◆ **Your instructions**
Please repeat exactly the lines below from the one containing "List.mem_of_getElem? (i := 0)" down to the one containing "applies_access true 0x10", both included, and nothing else.

Stored items
-- ==== Sys2Proof/Laws/PerInstr.lean ====
section
/-!
SUPPORT. Statements made constructor by constructor. `TableRow`: a well-formed instruction's access word matches its own
row of opcode_table.json, and its DIR bit says whether it is a write (R70).
-/

namespace Sys2Proof.Laws.TableRow

open Sys2Proof

/-- The access word of the instruction, where it is well-formed, matches the row of its mnemonic, and carries its DIR. -/
def Statement (i : Instr) : Prop :=
  i.wf = true →
    (∃ r ∈ opcodeTable, r.mnemonic = i.mnemonic ∧ r.applies (encode i) = true) ∧ accessDir (encode i) = i.isWrite

/-- Access words are combined field by field. -/
theorem accessWord_and (w w' : Bool) (o o' : BitVec 6) (d d' : Word) :
    accessWord w o d &&& accessWord w' o' d' = accessWord (w && w') (o &&& o') (d &&& d') := by
  apply BitVec.eq_of_getLsbD_eq
  intro i _
  simp only [BitVec.getLsbD_and, accessWord_getLsbD]
  split
  · rfl
  · split
    · rfl
    · cases w <;> cases w' <;> simp

/-- A row whose mask examines DIR and every bit of OFF applies to the accesses of its DIR and OFF. -/
theorem applies_access (w : Bool) (o : BitVec 6) (d : Word) (n : String) :
    (OpcodeRow.mk n (accessWord w o 0) (accessWord true 0x3F 0)).applies (accessWord w o d) = true := by
  have h : o &&& 0x3F = o := BitVec.and_allOnes
  have hd : d &&& 0 = 0 := BitVec.and_zero
  rw [OpcodeRow.applies, decide_eq_true_eq, accessWord_and, h, hd, Bool.and_true]

/-- A row whose mask examines DIR, OFF[5] and OFF[1:0] applies to the accesses of a reserved slot. -/
theorem applies_reserved {w : Bool} {o : BitVec 6} (d : Word) (n : String) (h : isReservedOffset o = true) :
    (OpcodeRow.mk n (accessWord w 0x20 0) (accessWord true 0x23 0)).applies (accessWord w o d) = true := by
  have ho : o &&& 0x23 = 0x20 := by revert h; revert o; decide
  have hd : d &&& 0 = 0 := BitVec.and_zero
  rw [OpcodeRow.applies, decide_eq_true_eq, accessWord_and, ho, hd, Bool.and_true]

/-- A row whose mask examines DIR, OFF and the command bits in `m` applies to the commands with those bits. -/
theorem applies_command {c m p : Word} (n : String) (h : c &&& m = p) :
    (OpcodeRow.mk n (accessWord true 0x00 p) (accessWord true 0x3F m)).applies (accessWord true 0x00 c) = true := by
  rw [OpcodeRow.applies, decide_eq_true_eq, accessWord_and, h]
  rfl

/-- The two low bits of a command word are MODE and START (R71). -/
theorem commandWord_and (ign : BitVec 30) (m s m' s' : Bool) :
    commandWord ign m s &&& commandWord 0 m' s' = commandWord 0 (m && m') (s && s') := by
  apply BitVec.eq_of_getLsbD_eq
  intro i _
  simp only [BitVec.getLsbD_and, commandWord_getLsbD]
  split
  · cases s <;> cases s' <;> simp
  · split
    · cases m <;> cases m' <;> simp
    · simp

theorem nop (mode : Bool) (ign : BitVec 30) : Statement (.nop mode ign) := fun _ =>
  ⟨⟨_, List.mem_of_getElem? (i := 0) rfl, rfl,
    applies_command (m := 0x00000001) (p := 0) "NOP" (by
      have h := commandWord_and ign mode false false true
      rwa [Bool.and_false, Bool.false_and] at h)⟩, by simp [encode, Instr.isWrite]⟩

theorem encodeTc (ign : BitVec 30) : Statement (.encodeTc ign) := fun _ =>
  ⟨⟨_, List.mem_of_getElem? (i := 1) rfl, rfl,
    applies_command (m := 0x00000003) (p := 1) "ENCODE_TC" (commandWord_and ign false true true true)⟩,
    by simp [encode, Instr.isWrite]⟩

theorem encodeMono (ign : BitVec 30) : Statement (.encodeMono ign) := fun _ =>
  ⟨⟨_, List.mem_of_getElem? (i := 2) rfl, rfl,
    applies_command (m := 0x00000003) (p := 3) "ENCODE_MONO" (commandWord_and ign true true true true)⟩,
    by simp [encode, Instr.isWrite]⟩

theorem wrStatus (v : Word) : Statement (.wrStatus v) := fun _ =>
  ⟨⟨_, List.mem_of_getElem? (i := 3) rfl, rfl, applies_access true 0x04 v "WR_STATUS"⟩, by simp [encode, Instr.isWrite]⟩

theorem wrWidth (v : Word) : Statement (.wrWidth v) := fun _ =>
  ⟨⟨_, List.mem_of_getElem? (i := 4) rfl, rfl, applies_access true 0x08 v "WR_WIDTH"⟩, by simp [encode, Instr.isWrite]⟩

theorem wrHeight (v : Word) : Statement (.wrHeight v) := fun _ =>
  ⟨⟨_, List.mem_of_getElem? (i := 5) rfl, rfl, applies_access true 0x0C v "WR_HEIGHT"⟩, by simp [encode, Instr.isWrite]⟩

theorem wrSrcAddr (v : Word) : Statement (.wrSrcAddr v) := fun _ =>
  ⟨⟨_, List.mem_of_getElem? (i := 6) rfl, rfl, applies_access true 0x10 v "WR_SRC_ADDR"⟩, by simp [encode, Instr.isWrite]⟩

theorem wrSrcLen (v : Word) : Statement (.wrSrcLen v) := fun _ =>
  ⟨⟨_, List.mem_of_getElem? (i := 7) rfl, rfl, applies_access true 0x14 v "WR_SRC_LEN"⟩, by simp [encode, Instr.isWrite]⟩

theorem wrDstAddr (v : Word) : Statement (.wrDstAddr v) := fun _ =>
  ⟨⟨_, List.mem_of_getElem? (i := 8) rfl, rfl, applies_access true 0x18 v "WR_DST_ADDR"⟩, by simp [encode, Instr.isWrite]⟩

theorem wrOutLen (v : Word) : Statement (.wrOutLen v) := fun _ =>
  ⟨⟨_, List.mem_of_getElem? (i := 9) rfl, rfl, applies_access true 0x1C v "WR_OUT_LEN"⟩, by simp [encode, Instr.isWrite]⟩

theorem wrRsvd (off : BitVec 6) (v : Word) : Statement (.wrRsvd off v) := fun h =>
  ⟨⟨_, List.mem_of_getElem? (i := 10) rfl, rfl, applies_reserved v "WR_RSVD" h⟩, by simp [encode, Instr.isWrite]⟩

theorem rdCmd (d : Word) : Statement (.rdCmd d) := fun _ =>
  ⟨⟨_, List.mem_of_getElem? (i := 11) rfl, rfl, applies_access false 0x00 d "RD_CMD"⟩, by simp [encode, Instr.isWrite]⟩

theorem rdStatus (d : Word) : Statement (.rdStatus d) := fun _ =>
  ⟨⟨_, List.mem_of_getElem? (i := 12) rfl, rfl, applies_access false 0x04 d "RD_STATUS"⟩, by simp [encode, Instr.isWrite]⟩

theorem rdWidth (d : Word) : Statement (.rdWidth d) := fun _ =>
  ⟨⟨_, List.mem_of_getElem? (i := 13) rfl, rfl, applies_access false 0x08 d "RD_WIDTH"⟩, by simp [encode, Instr.isWrite]⟩

theorem rdHeight (d : Word) : Statement (.rdHeight d) := fun _ =>
  ⟨⟨_, List.mem_of_getElem? (i := 14) rfl, rfl, applies_access false 0x0C d "RD_HEIGHT"⟩, by simp [encode, Instr.isWrite]⟩

theorem rdSrcAddr (d : Word) : Statement (.rdSrcAddr d) := fun _ =>
  ⟨⟨_, List.mem_of_getElem? (i := 15) rfl, rfl, applies_access false 0x10 d "RD_SRC_ADDR"⟩, by simp [encode, Instr.isWrite]⟩

theorem rdSrcLen (d : Word) : Statement (.rdSrcLen d) := fun _ =>
  ⟨⟨_, List.mem_of_getElem? (i := 16) rfl, rfl, applies_access false 0x14 d "RD_SRC_LEN"⟩, by simp [encode, Instr.isWrite]⟩

theorem rdDstAddr (d : Word) : Statement (.rdDstAddr d) := fun _ =>
  ⟨⟨_, List.mem_of_getElem? (i := 17) rfl, rfl, applies_access false 0x18 d "RD_DST_ADDR"⟩, by simp [encode, Instr.isWrite]⟩

theorem rdOutLen (d : Word) : Statement (.rdOutLen d) := fun _ =>
  ⟨⟨_, List.mem_of_getElem? (i := 18) rfl, rfl, applies_access false 0x1C d "RD_OUT_LEN"⟩, by simp [encode, Instr.isWrite]⟩

theorem rdRsvd (off : BitVec 6) (d : Word) : Statement (.rdRsvd off d) := fun h =>
  ⟨⟨_, List.mem_of_getElem? (i := 19) rfl, rfl, applies_reserved d "RD_RSVD" h⟩, by simp [encode, Instr.isWrite]⟩

end Sys2Proof.Laws.TableRow
end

◆ **Answer section**
  ⟨⟨_, List.mem_of_getElem? (i := 0) rfl, rfl,
    applies_command (m := 0x00000001) (p := 0) "NOP" (by
      have h := commandWord_and ign mode false false true
      rwa [Bool.and_false, Bool.false_and] at h)⟩, by simp [encode, Instr.isWrite]⟩

theorem encodeTc (ign : BitVec 30) : Statement (.encodeTc ign) := fun _ =>
  ⟨⟨_, List.mem_of_getElem? (i := 1) rfl, rfl,
    applies_command (m := 0x00000003) (p := 1) "ENCODE_TC" (commandWord_and ign false true true true)⟩,
    by simp [encode, Instr.isWrite]⟩

theorem encodeMono (ign : BitVec 30) : Statement (.encodeMono ign) := fun _ =>
  ⟨⟨_, List.mem_of_getElem? (i := 2) rfl, rfl,
    applies_command (m := 0x00000003) (p := 3) "ENCODE_MONO" (commandWord_and ign true true true true)⟩,
    by simp [encode, Instr.isWrite]⟩

theorem wrStatus (v : Word) : Statement (.wrStatus v) := fun _ =>
  ⟨⟨_, List.mem_of_getElem? (i := 3) rfl, rfl, applies_access true 0x04 v "WR_STATUS"⟩, by simp [encode, Instr.isWrite]⟩

theorem wrWidth (v : Word) : Statement (.wrWidth v) := fun _ =>
  ⟨⟨_, List.mem_of_getElem? (i := 4) rfl, rfl, applies_access true 0x08 v "WR_WIDTH"⟩, by simp [encode, Instr.isWrite]⟩

theorem wrHeight (v : Word) : Statement (.wrHeight v) := fun _ =>
  ⟨⟨_, List.mem_of_getElem? (i := 5) rfl, rfl, applies_access true 0x0C v "WR_HEIGHT"⟩, by simp [encode, Instr.isWrite]⟩

theorem wrSrcAddr (v : Word) : Statement (.wrSrcAddr v) := fun _ =>
  ⟨⟨_, List.mem_of_getElem? (i := 6) rfl, rfl, applies_access true 0x10 v "WR_SRC_ADDR"⟩, by simp [encode, Instr.isWrite]⟩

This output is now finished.